— ASSIGNED TASK —
When you reach the line containing "def checkKind : Nat → Option CheckKind" in the entries below, start writing out each line exactly, and stop after the line containing "ALERT_CLEAR (R156). -/".

===== RECORDS SHOWN =====

-- ==== Sys2Proof/Machine/Control.lean ====
section
/-!
DEFINITION. The management requests of the Link Ports, the Integrity Unit and the Management Unit: PORT_CONTROL (R152),
CHECK_CONTROL (R136, R137), PATROL_SET (R138), STATUS_READ (R158), ALERT_CONTROL and ALERT_CLEAR (R156), START (R154),
SOFT_RESET (R155) and CLEAR_CONTAINMENT (R145).
-/

namespace Sys2Proof.Machine

/-! ## PORT_CONTROL (R152) -/

/-- A port's item of a mask, port A in bit 0. -/
def portItem (mask : BitVec 4) (p : Port) : Bool := mask.getLsbD (portIndex p)

/-- The receiver of a port is enabled: where it was disabled, a credit restore is sent with the free slots. -/
def State.enableReceiver (s : State) (p : Port) : State :=
  if (s.port p).rxOn then s
  else (s.setPort p { s.port p with rxOn := true }).signal p (.restore (Config.ingressDepth - (s.port p).ingress.length))

/-- The transmitter of a port is enabled. -/
def State.enableTransmitter (s : State) (p : Port) : State :=
  if (s.port p).txOn then s else (s.setPort p { s.port p with txOn := true }).trySend p

/-- The receiver of a port is disabled; its queued frames stay. -/
def State.disableReceiver (s : State) (p : Port) : State := s.setPort p { s.port p with rxOn := false }

/-- Releases every context of a list, with its response discarded (R36). -/
def State.releaseAll (s : State) (l : List CtxId) : State := l.foldl State.release s

/-- The transmitter of a port is disabled: where it was enabled, its egress queue is emptied and every context of its
delivery list is released; a frame being sent completes. -/
def State.disableTransmitter (s : State) (p : Port) : State :=
  if (s.port p).txOn then
    (s.setPort p { s.port p with txOn := false, egress := [], delivery := [] }).releaseAll (s.port p).delivery
  else s

/-- An ENABLE on one port. -/
def State.enablePort (rx tx : BitVec 4) (s : State) (p : Port) : State :=
  let s := if portItem rx p then s.enableReceiver p else s
  if portItem tx p then s.enableTransmitter p else s

/-- A DISABLE on one port. -/
def State.disablePort (rx tx : BitVec 4) (s : State) (p : Port) : State :=
  let s := if portItem rx p then s.disableReceiver p else s
  if portItem tx p then s.disableTransmitter p else s

/-- PORT_CONTROL ENABLE (R152). -/
def execPortControlEnable (p : Port) (h : Hdr) (rx tx : BitVec 4) (s : State) : Host.Outcome State Fault Refusal :=
  .next <| s.accept (.portControlEnable p h rx tx) p fun s =>
    s.acceptManage p h 8 fun s => ([Port.A, .B, .C, .D].foldl (State.enablePort rx tx) s).respond p h 8 .ok []

/-- PORT_CONTROL DISABLE (R152): refused SELF_LOCKOUT where a mask names the arrival port. -/
def execPortControlDisable (p : Port) (h : Hdr) (rx tx : BitVec 4) (s : State) : Host.Outcome State Fault Refusal :=
  .next <| s.accept (.portControlDisable p h rx tx) p fun s =>
    s.acceptManage p h 8 fun s =>
      if portItem rx p || portItem tx p then s.respond p h 8 .selfLockout []
      else ([Port.A, .B, .C, .D].foldl (State.disablePort rx tx) s).respond p h 8 .ok []

/-! ## CHECK_CONTROL and PATROL_SET (R136 to R138) -/

/-- CHECK_CONTROL ENABLE (R136). -/
def execCheckControlEnable (p : Port) (h : Hdr) (s : State) : Host.Outcome State Fault Refusal :=
  .next <| s.accept (.checkControlEnable p h) p fun s =>
    s.acceptManage p h 9 fun s => { s with checks := true }.respond p h 9 .ok []

/-- No injection pending (R136, R146). -/
def Injection.none : Injection := { table := false, context := false, memory := false, egress := false }

/-- CHECK_CONTROL DISABLE (R136). -/
def execCheckControlDisable (p : Port) (h : Hdr) (s : State) : Host.Outcome State Fault Refusal :=
  .next <| s.accept (.checkControlDisable p h) p fun s =>
    s.acceptManage p h 9 fun s => { s with checks := false, inject := .none }.respond p h 9 .ok []

/-- The checks by their codes (Table 12-8). -/
def checkKind : Nat → Option CheckKind
  | 0 => some .table
  | 1 => some .context
  | 2 => some .memory
  | 3 => some .egress
  | _ => none

/-- CHECK_CONTROL INJECT (R137): the flag is set after the command's own response has been assembled and examined. DEDUCED
(log entry 37): that response meets an EGRESS injection that is already pending, which withholds it. -/
def execCheckControlInject (p : Port) (h : Hdr) (check : Nat) (s : State) : Host.Outcome State Fault Refusal :=
  .next <| s.accept (.checkControlInject p h check) p fun s =>
    s.acceptManage p h 9 fun s =>
      match checkKind check with
      | none => s.respond p h 9 .badValue []
      | some k =>
        if s.checks = false then s.respond p h 9 .wrongState []
        else
          let s := s.respond p h 9 .ok []
          { s with inject := s.inject.arm k }

/-- PATROL_SET (R138). -/
def execPatrolSet (p : Port) (h : Hdr) (interval : Nat) (s : State) : Host.Outcome State Fault Refusal :=
  .next <| s.accept (.patrolSet p h interval) p fun s =>
    s.acceptManage p h 10 fun s =>
      if 255 < interval then s.respond p h 10 .badValue []
      else { s with patrolInterval := interval }.respond p h 10 .ok []

/-! ## Status and alerts (R156, R158) -/

/-- STATUS_READ (R158). -/
def execStatusRead (p : Port) (h : Hdr) (s : State) : Host.Outcome State Fault Refusal :=
  .next <| s.accept (.statusRead p h) p fun s =>
    s.acceptManage p h 11 fun s => s.respond p h 11 .ok s.statusWords

/-- ALERT_CONTROL ENABLE (R156). -/
def execAlertControlEnable (p : Port) (h : Hdr) (kinds : BitVec 9) (s : State) : Host.Outcome State Fault Refusal :=
  .next <| s.accept (.alertControlEnable p h kinds) p fun s =>
    s.acceptManage p h 12 fun s => { s with alertMask := s.alertMask ||| kinds }.respond p h 12 .ok []

/-- ALERT_CONTROL DISABLE (R156). -/
def execAlertControlDisable (p : Port) (h : Hdr) (kinds : BitVec 9) (s : State) : Host.Outcome State Fault Refusal :=
  .next <| s.accept (.alertControlDisable p h kinds) p fun s =>
    s.acceptManage p h 12 fun s => { s with alertMask := s.alertMask &&& ~~~kinds }.respond p h 12 .ok []

/-- ALERT_CLEAR (R156). -/
def execAlertClear (p : Port) (h : Hdr) (flags : BitVec 64) (s : State) : Host.Outcome State Fault Refusal :=
  .next <| s.accept (.alertClear p h flags) p fun s =>
    s.acceptManage p h 13 fun s => { s with alerts := s.alerts &&& ~~~flags }.respond p h 13 .ok []

/-! ## Device modes (R145, R154, R155) -/

/-- START (R154). -/
def execStart (p : Port) (h : Hdr) (s : State) : Host.Outcome State Fault Refusal :=
  .next <| s.accept (.start p h) p fun s =>
    s.acceptManage p h 14 fun s =>
      if s.mode = .config then { s with mode := .run }.respond p h 14 .ok [] else s.respond p h 14 .wrongState []

/-- What freeing every context does to a region (R155 step 1): its queue is emptied, its turn pointer reset, patrol-due
cleared with the patrol read in progress, and its burst in flight abandoned. -/
def Region.freed (g : Region) : Region := { g.dropPatrol with queue := [], turn := 0 }.abandonBurst

/-- What SOFT_RESET does to a port (R155 step 3): its queues and delivery list are emptied, and a credit restore of 8 is
sent where its receiver is enabled. A frame being sent goes on. -/
def PortState.emptied (x : PortState) : PortState :=
  { x with
    ingress := [], egress := [], delivery := [],
    signals := if x.rxOn then x.signals ++ [.restore Config.ingressDepth] else x.signals }

/-- The first five steps of SOFT_RESET (R155). -/
def State.softReset (s : State) : State :=
  { s with
    ctxs := Vector.replicate 32 .free, counts := Vector.replicate 64 0, regions := s.regions.map Region.freed,
    cursors := Vector.replicate 128 .unset,
    ports := { a := s.ports.a.emptied, b := s.ports.b.emptied, c := s.ports.c.emptied, d := s.ports.d.emptied },
    alerts := 0, raised := 0, mode := .config }

/-- SOFT_RESET (R155). -/
def execSoftReset (p : Port) (h : Hdr) (s : State) : Host.Outcome State Fault Refusal :=
  .next <| s.accept (.softReset p h) p fun s =>
    s.acceptManage p h 15 fun s =>
      if s.mode = .contained then s.respond p h 15 .wrongState [] else s.softReset.respond p h 15 .ok []

/-- The region after the HALTED exit mapping (Table 6-5, R101); its recorded prior state and action are cleared. -/
def Region.leaveHalted (g : Region) : Region :=
  let x := { g with prior := none, priorAction := none }
  match g.prior, g.priorAction with
  | some .parked, _ => x.park
  | some .quiescing, some .park => x.park
  | some .settling, _ => if g.ready then x.settleFor 10 else x.goOffline
  | some .online, _ => if g.ready then x.settleFor 10 else x.goOffline
  | some .quiescing, _ => if g.ready then x.settleFor 10 else x.goOffline
  | _, _ => x.goOffline

/-- The effects of a CLEAR_CONTAINMENT that is taken (R145): the prior mode, the FAIL pin, the regions, the record. -/
def State.clearContainment (s : State) : State :=
  { s with
    mode := (match s.record with
      | some c => c.prior
      | none => .config),
    failPin := false, regions := s.regions.map Region.leaveHalted, record := none }

/-- CLEAR_CONTAINMENT (R145). -/
def execClearContainment (p : Port) (h : Hdr) (s : State) : Host.Outcome State Fault Refusal :=
  .next <| s.accept (.clearContainment p h) p fun s =>
    s.acceptManage p h 16 fun s =>
      if s.mode ≠ .contained then s.respond p h 16 .wrongState []
      else if s.poisonedSize ≠ 0 then s.respond p h 16 .poisoned []
      else s.clearContainment.respond p h 16 .ok []

end Sys2Proof.Machine
end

=====

— OUTPUT OF THE TASK —
def checkKind : Nat → Option CheckKind
  | 0 => some .table
  | 1 => some .context
  | 2 => some .memory
  | 3 => some .egress
  | _ => none

/-- CHECK_CONTROL INJECT (R137): the flag is set after the command's own response has been assembled and examined. DEDUCED
(log entry 37): that response meets an EGRESS injection that is already pending, which withholds it. -/
def execCheckControlInject (p : Port) (h : Hdr) (check : Nat) (s : State) : Host.Outcome State Fault Refusal :=
  .next <| s.accept (.checkControlInject p h check) p fun s =>
    s.acceptManage p h 9 fun s =>
      match checkKind check with
      | none => s.respond p h 9 .badValue []
      | some k =>
        if s.checks = false then s.respond p h 9 .wrongState []
        else
          let s := s.respond p h 9 .ok []
          { s with inject := s.inject.arm k }

/-- PATROL_SET (R138). -/
def execPatrolSet (p : Port) (h : Hdr) (interval : Nat) (s : State) : Host.Outcome State Fault Refusal :=
  .next <| s.accept (.patrolSet p h interval) p fun s =>
    s.acceptManage p h 10 fun s =>
      if 255 < interval then s.respond p h 10 .badValue []
      else { s with patrolInterval := interval }.respond p h 10 .ok []

/-! ## Status and alerts (R156, R158) -/

/-- STATUS_READ (R158). -/
def execStatusRead (p : Port) (h : Hdr) (s : State) : Host.Outcome State Fault Refusal :=
  .next <| s.accept (.statusRead p h) p fun s =>
    s.acceptManage p h 11 fun s => s.respond p h 11 .ok s.statusWords

/-- ALERT_CONTROL ENABLE (R156). -/
def execAlertControlEnable (p : Port) (h : Hdr) (kinds : BitVec 9) (s : State) : Host.Outcome State Fault Refusal :=
  .next <| s.accept (.alertControlEnable p h kinds) p fun s =>
    s.acceptManage p h 12 fun s => { s with alertMask := s.alertMask ||| kinds }.respond p h 12 .ok []

/-- ALERT_CONTROL DISABLE (R156). -/
def execAlertControlDisable (p : Port) (h : Hdr) (kinds : BitVec 9) (s : State) : Host.Outcome State Fault Refusal :=
  .next <| s.accept (.alertControlDisable p h kinds) p fun s =>
    s.acceptManage p h 12 fun s => { s with alertMask := s.alertMask &&& ~~~kinds }.respond p h 12 .ok []

/-- ALERT_CLEAR (R156). -/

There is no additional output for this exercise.